There’s the question of speed. The demos showed the initial 10 blue links load near-instantly, but several seconds for the AI snapshot to answer the query. Google knows better than anyone the impact that slow loading search results can have on user behaviour.
In a study from 2009, Google found that even very minor delays to showing search results led to reduced satisfaction amongst users.
All other things being equal, more usage, as measured by number of searches, reflects more satisfied users.
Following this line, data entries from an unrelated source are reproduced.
/-- R13: operands an operation does not name are ignored. -/
def Obligations.UnnamedOperandsAreIgnored : Prop :=
  ∀ r q : Request, r.op = q.op →
    (r.op.toNat ∈ [1, 2] → r.filter = q.filter → r.partition = q.partition → r.companyPrefix = q.companyPrefix →
      r.itemReference = q.itemReference → r.serial = q.serial → decode (.command r) = decode (.command q)) ∧
    (r.op.toNat = 3 → r.filter = q.filter → r.partition = q.partition → r.companyPrefix = q.companyPrefix →
      r.extension = q.extension → r.serial = q.serial → decode (.command r) = decode (.command q)) ∧
    (r.op.toNat = 4 → r.image = q.image → r.serial = q.serial → decode (.command r) = decode (.command q)) ∧
    (r.op.toNat ∈ [5, 6, 7, 8] → r.image = q.image → decode (.command r) = decode (.command q)) ∧
    (r.op.toNat ∈ [9, 10] → r.digits = q.digits → decode (.command r) = decode (.command q))

/-- An image presented by itself is answered exactly as DEC answers it (log entry 3), so the rows of the table, read at the literal
offsets of R26, agree with the running cursor of R115 on every string. -/
def Obligations.PresentedImageIsAnsweredAsDec : Prop :=
  (∀ (h : Str) (s : State), answer (.image h) s = exec (.dec h) s) ∧
  ∀ (h : Str) (i : Instr) (s : State), decode (.image h) = .ok i → exec i s = exec (.dec h) s

/-- R31: the header table holds exactly nine byte values, with the variants the source states. -/
def Obligations.HeaderTableHoldsNineBytes : Prop :=
  headerTable 48 = some .sgtin96 ∧ headerTable 54 = some .sgtin198 ∧ headerTable 49 = some .sscc96 ∧
    (∀ n ∈ [50, 51, 52, 53, 206, 207], ∃ name, headerTable n = some (.reserved name)) ∧
    ∀ n, n ∉ [206, 207, 54, 48, 49, 50, 51, 52, 53] → headerTable n = none

/-- R68: the invariants of the partition table, for all seven rows; every number of the nominal digit count fits its field,
and a field holds a number (its greatest) of more digits than that. -/
def Obligations.PartitionRowsFillTheImage : Prop :=
  (∀ p, 6 < p → partitionEntry p = none) ∧
  ∀ p, p ≤ 6 → ∃ e, partitionEntry p = some e ∧ e.cpw + e.irw = 44 ∧ e.cpw + e.srw = 58 ∧
    8 + 3 + 3 + (e.cpw + e.irw) + 38 = 96 ∧ 8 + 3 + 3 + (e.cpw + e.irw) + 140 = 198 ∧
    8 + 3 + 3 + (e.cpw + e.srw) + 24 = 96 ∧
    10 ^ (12 - p) ≤ 2 ^ e.cpw - 1 ∧ 10 ^ (1 + p) ≤ 2 ^ e.irw - 1 ∧ 10 ^ (5 + p) ≤ 2 ^ e.srw - 1 ∧
    cpd p = 12 - p ∧ ird p = 1 + p ∧ srd p = 5 + p ∧ srpad p = p + 4

/-- R50: `hexToBits` fails exactly where some character is not a hexadecimal digit, and gives 4 bits a character else, most
significant first, character by character; `'0'` to `'9'` and `'A'` to `'F'` always are digits, a character outside
these and `'a'` to `'f'` never is, and `'a'` to `'f'` are as HEX_LOWER says (log entry 6). -/
def Obligations.HexConversionFailsOnlyOnNonDigits : Prop :=
  hexToBits [] = some [] ∧
  (∀ h : Str, hexToBits h = none ↔ ∃ c ∈ h, hexToBits [c] = none) ∧
  (∀ (h : Str) (b : BitSeq), hexToBits h = some b → b.length = 4 * h.length) ∧
  (∀ (h g : Str) (b d : BitSeq), hexToBits h = some b → hexToBits g = some d → hexToBits (h ++ g) = some (b ++ d)) ∧
  (∀ c : Chr, isUpperHex c = true →
    hexToBits [c] = some (toBits (if c.toNat ≤ 57 then c.toNat - 48 else c.toNat - 55) 4)) ∧
  (∀ c : Chr, 97 ≤ c.toNat → c.toNat ≤ 102 →
    hexToBits [c] = if Config.hexLowerAccepted then some (toBits (c.toNat - 87) 4) else none) ∧
  (∀ c : Chr, isUpperHex c = false → ¬(97 ≤ c.toNat ∧ c.toNat ≤ 102) → hexToBits [c] = none)

/-- R52: the string is uppercase, has one character for 4 bits rounded up, and converts back to the same bits exactly when
the length is a multiple of 4; a short last group comes back preceded by zeros. -/
def Obligations.ShortLastGroupComesBackPrecededByZeros : Prop :=
  ∀ b : BitSeq, (bitsToHex b).all isUpperHex = true ∧ (bitsToHex b).length = (b.length + 3) / 4 ∧
    hexToBits (bitsToHex b) =
      some (b.take (b.length / 4 * 4) ++ zeros ((4 - b.length % 4) % 4) ++ b.drop (b.length / 4 * 4)) ∧
    (hexToBits (bitsToHex b) = some b ↔ b.length % 4 = 0)

/-- R55, R51: for `v < 2^w`, `toBits(v, w)` is the one `w`-bit sequence of value `v`; from `2^w` on it is longer. -/
def Obligations.ToBitsIsTheOnlySequenceOfItsValue : Prop :=
  ∀ v w : Nat,
    (v < 2 ^ w → (toBits v w).length = w ∧ bitsToUnsigned (toBits v w) = v ∧
      ∀ b : BitSeq, b.length = w → bitsToUnsigned b = v → b = toBits v w) ∧
    (2 ^ w ≤ v → w < (toBits v w).length ∧ bitsToUnsigned (toBits v w) = v)

/-- R57, R56: `dec(v)` is a digit string of value `v`, the shortest one, without a leading zero but for `dec(0) = "0"`. -/
def Obligations.DecIsTheShortestRendering : Prop :=
  dec 0 = str "0" ∧ ∀ v : Nat, isDigitStr (dec v) = true ∧ parseDec (dec v) = v ∧
    (v ≠ 0 → (dec v).head? ≠ some 48#8) ∧
    ∀ s : Str, isDigitStr s = true → parseDec s = v → (dec v).length ≤ s.length

/-- R72: the 7-bit codec gives a string back with every character of code 0 to 9 removed, and zero bits behind it decode to
nothing. -/
def Obligations.SevenBitDecodeDropsLowCodes : Prop :=
  ∀ (s : Str) (b : BitSeq), encode7bit s = some b →
    b.length = 7 * s.length ∧ decode7bit b = s.filter (fun c => decide (9 < c.toNat)) ∧
      (decode7bit b = s ↔ ∀ c ∈ s, 9 < c.toNat) ∧ ∀ n, decode7bit (b ++ zeros n) = decode7bit b

/-- R75: the rightmost digit has weight 3, then 1, then 3, whatever the length of the string; the check digit is
`(1000 - sum) mod 10`, defined up to a sum of 1000, and equal to `(10 - (sum mod 10)) mod 10`. -/
def Obligations.WeightsAlternateFromTheRight : Prop :=
  ∀ d : Str,
    weightedSum d =
      ∑ k ∈ Finset.range d.length, digitVal (d.getD (d.length - 1 - k) 48#8) * (if k % 2 = 0 then 3 else 1) ∧
    (weightedSum d ≤ 1000 → weightedChecksum d = .ok ((1000 - weightedSum d) % 10) ∧
      weightedChecksum d = .ok ((10 - weightedSum d % 10) % 10))

/-- R78: the greatest sum of `n` digits, that of `n` nines; every payload of at most 55 digits is in range whatever its
digits. -/
def Obligations.FiftyFiveDigitsStayInRange : Prop :=
  ∀ d : Str, d.all isDigit = true →
    weightedSum d ≤ 9 * (3 * ((d.length + 1) / 2) + d.length / 2) ∧
    weightedSum (List.replicate d.length 57#8) = 9 * (3 * ((d.length + 1) / 2) + d.length / 2) ∧
    (d.length ≤ 55 → weightedSum d ≤ 999)

/-- R76: CHK.DIGIT on the empty payload or a digit string of sum at most 1000, and its refusals, in order: a non-empty
payload that is no digit string (U2), then a sum over 1000 (U4). Log entry 8. -/
def Obligations.ChkDigitAnswersTheCheckDigit : Prop :=
  ∀ (s : State) (d : Str),
    ((d = [] ∨ isDigitStr d = true) → weightedSum d ≤ 1000 →
      exec (.chkDigit d) s = .next (s.respond (Response.ofDigit ((1000 - weightedSum d) % 10)))) ∧
    (d ≠ [] → isDigitStr d = false → exec (.chkDigit d) s = .refused .payloadNotNumeric) ∧
    (isDigitStr d = true → 1000 < weightedSum d → exec (.chkDigit d) s = .refused .checksumSumOver1000)

/-- R76, R77, R78, U4: where a check-digit computation has a weighted sum over 1000, both checksum operations refuse,
whatever the last digit of the number to validate; up to 1000 neither does so, and CHK.VALID answers 1 for exactly the last
digit CHK.DIGIT answers. Log entry 8. -/
def Obligations.ChecksumIsRefusedAboveOneThousand : Prop :=
  ∀ (s : State) (d : Str) (c : Chr), isDigitStr d = true → isDigit c = true →
    (1000 < weightedSum d → exec (.chkDigit d) s = .refused .checksumSumOver1000 ∧
      exec (.chkValid (d ++ [c])) s = .refused .checksumSumOver1000) ∧
    (weightedSum d ≤ 1000 → ∃ v ≤ 9, exec (.chkDigit d) s = .next (s.respond (Response.ofDigit v)) ∧
      exec (.chkValid (d ++ [c])) s = .next (s.respond (Response.ofValid (v == digitVal c))))

/-- R77: CHK.VALID never answers an error; it answers 0 for the empty and the non-numeric string, else whether the last
digit is the check digit of the rest, with no length check, unless the sum of the rest is over 1000, which is refused (U4;
log entry 8). -/
def Obligations.ChkValidAnswersThePredicate : Prop :=
  ∀ (s : State),
    (∀ d : Str, weightedSum d.dropLast ≤ 1000 → ∃ v, exec (.chkValid d) s = .next (s.respond (Response.ofValid v))) ∧
    (∀ (d : Str) (t : State), exec (.chkValid d) s = .next t → ∃ v, t = s.respond (Response.ofValid v)) ∧
    (∀ d : Str, isDigitStr d = false → exec (.chkValid d) s = .next (s.respond (Response.ofValid false))) ∧
    (∀ (d : Str) (c : Chr), d.all isDigit = true → isDigit c = true → weightedSum d ≤ 1000 →
      exec (.chkValid (d ++ [c])) s =
        .next (s.respond (Response.ofValid (decide ((1000 - weightedSum d) % 10 = digitVal c))))) ∧
    (∀ (d : Str) (c : Chr), d.all isDigit = true → isDigit c = true → 1000 < weightedSum d →
      exec (.chkValid (d ++ [c])) s = .refused .checksumSumOver1000)

/-- R86: a filter above 7 is reported first, whatever else is wrong; a filter up to 7 never is. -/
def Obligations.FilterIsCheckedFirst : Prop :=
  ∀ (s t : State) (f p : Nat) (cp x ser : Str) (i : Instr), i ∈ encoderOps f p cp x ser →
    (7 < f → exec i s = .next (s.respond (Response.ofError .filterOutOfRange))) ∧
    (f ≤ 7 → exec i s = .next t → t.rsp ≠ some (Response.ofError .filterOutOfRange))

/-- R87: with a legal filter a partition above 6 is reported next, whatever else is wrong; one up to 6 never is. -/
def Obligations.PartitionIsCheckedSecond : Prop :=
  ∀ (s t : State) (f p : Nat) (cp x ser : Str) (i : Instr), i ∈ encoderOps f p cp x ser → f ≤ 7 →
    (6 < p → exec i s = .next (s.respond (Response.ofError .invalidPartition))) ∧
    (p ≤ 6 → exec i s = .next t → t.rsp ≠ some (Response.ofError .invalidPartition))

/-- R88: then the company prefix: its number, not its digit count, is held against the width; a string that is no digit
string is refused (U1). -/
def Obligations.CompanyPrefixIsCheckedByValue : Prop :=
  ∀ (s t : State) (f p : Nat) (e : PartitionEntry) (cp x ser : Str) (i : Instr), i ∈ encoderOps f p cp x ser → f ≤ 7 →
    partitionEntry p = some e →
    (isDigitStr cp = false → exec i s = .refused .operandNotNumeric) ∧
    (isDigitStr cp = true → 2 ^ e.cpw ≤ parseDec cp →
      exec i s = .next (s.respond (Response.ofError .companyPrefixTooLong))) ∧
    (isDigitStr cp = true → parseDec cp < 2 ^ e.cpw → exec i s = .next t →
      t.rsp ≠ some (Response.ofError .companyPrefixTooLong))

/-- R89: then, for the two SGTIN encoders only, the item reference by its number; ENC.SSCC96 never reports it (R95). -/
def Obligations.ItemReferenceIsCheckedByValue : Prop :=
  ∀ (s t : State) (f p : Nat) (e : PartitionEntry) (cp ir ser : Str), f ≤ 7 → partitionEntry p = some e →
    isDigitStr cp = true → parseDec cp < 2 ^ e.cpw →
    (∀ i ∈ [Instr.encSgtin96 f p cp ir ser, .encSgtin198 f p cp ir ser],
      (isDigitStr ir = false → exec i s = .refused .operandNotNumeric) ∧
      (isDigitStr ir = true → 2 ^ e.irw ≤ parseDec ir →
        exec i s = .next (s.respond (Response.ofError .itemReferenceTooLong))) ∧
      (isDigitStr ir = true → parseDec ir < 2 ^ e.irw → exec i s = .next t →
        t.rsp ≠ some (Response.ofError .itemReferenceTooLong))) ∧
    (exec (.encSscc96 f p cp ir ser) s = .next t → t.rsp ≠ some (Response.ofError .itemReferenceTooLong))

/-- R90: then the SGTIN-96 serial. The bound 2^38 is inclusive: it is no error, and the image it would need has no value
(R91, C2, U10), so that one serial is refused; every serial below it passes; a sign followed by digits is refused (U8); the
empty serial is no number (decision D7). The two refusals are log entry 8. -/
def Obligations.SerialOfSgtin96IsCheckedLast : Prop :=
  ∀ (s : State) (f p : Nat) (e : PartitionEntry) (cp ir ser : Str), PassesSharedChecks f p e cp ir →
    (isDigitStr ser = true → 2 ^ 38 < parseDec ser →
      exec (.encSgtin96 f p cp ir ser) s = .next (s.respond (Response.ofError .serialOutOfRange))) ∧
    (isDigitStr ser = true → parseDec ser < 2 ^ 38 →
      ∃ h, exec (.encSgtin96 f p cp ir ser) s = .next (s.respond (Response.ofImage h))) ∧
    (isDigitStr ser = true → parseDec ser = 2 ^ 38 →
      exec (.encSgtin96 f p cp ir ser) s = .refused .serialNeeds39Bits) ∧
    (∀ digits : Str, isDigitStr digits = true → ser = 43#8 :: digits ∨ ser = 45#8 :: digits →
      exec (.encSgtin96 f p cp ir ser) s = .refused .signedSerial) ∧
    (isDigitStr ser = false → (∀ digits : Str, isDigitStr digits = true → ser ≠ 43#8 :: digits ∧ ser ≠ 45#8 :: digits) →
      exec (.encSgtin96 f p cp ir ser) s = .next (s.respond (Response.ofError .serialNotNumeric)))

/-- R91: ENC.SGTIN96 on operands that pass every check and a serial below 2^38. -/
def Obligations.EncSgtin96PacksTheImage : Prop :=
  ∀ (s : State) (f p : Nat) (e : PartitionEntry) (cp ir ser : Str), PassesSharedChecks f p e cp ir →
    isDigitStr ser = true → parseDec ser < 2 ^ 38 →
    exec (.encSgtin96 f p cp ir ser) s = .next (s.respond (Response.ofImage (bitsToHex
      (toBits 48 8 ++ toBits f 3 ++ toBits p 3 ++ toBits (parseDec cp) e.cpw ++ toBits (parseDec ir) e.irw ++
        toBits (parseDec ser) 38))))

/-- R33, R26: the same image as a number: every field at its place, 96 bits, 24 characters. -/
def Obligations.Sgtin96ImageAsANumber : Prop :=
  ∀ (s : State) (f p : Nat) (e : PartitionEntry) (cp ir ser : Str), PassesSharedChecks f p e cp ir →
    isDigitStr ser = true → parseDec ser < 2 ^ 38 →
    ∃ h b, exec (.encSgtin96 f p cp ir ser) s = .next (s.respond (Response.ofImage h)) ∧ h.length = 24 ∧
      hexToBits h = some b ∧ b.length = 96 ∧
      bitsToUnsigned b = 48 * 2 ^ 88 + f * 2 ^ 85 + p * 2 ^ 82 + parseDec cp * 2 ^ (82 - e.cpw) +
        parseDec ir * 2 ^ 38 + parseDec ser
Our experiments demonstrate that slowing down the search results page by 100 to 400 milliseconds has a measurable impact on the number of searches per user of -0.2% to -0.6% (averaged over four or six weeks depending on the experiment)… While these numbers may seem small, a daily impact of 0.5% is of real consequence at the scale of Google web search – Source
And that was observable when there were decreases of just 100ms – how big an impact will it be when the slowdown is 20 times that?
But perhaps the bigger question: will the results be accurate?
Google has published a 19 page overview of SGE (thanks to Carl Hendy for sharing) which mentions that the AI has several limitations. Sometimes it misinterprets things:
We have seen some instances where SGE has appropriately identified information to corroborate its snapshot, but with slight misinterpretations of language that change the meaning of the output
And – like all AIs – it’s not immune to hallucinating:
Like all LLM-based experiences, SGE may sometimes misrepresent facts or inaccurately identify insights
It’s an extremely difficult problem to solve – but it’s required if they want users to trust the results of the AI snapshot.
But ultimately, I think if anyone is able to solve these challenges, it’ll be Google. And if they can, I think this can be the most interesting, exciting and positive impact on search results for decades.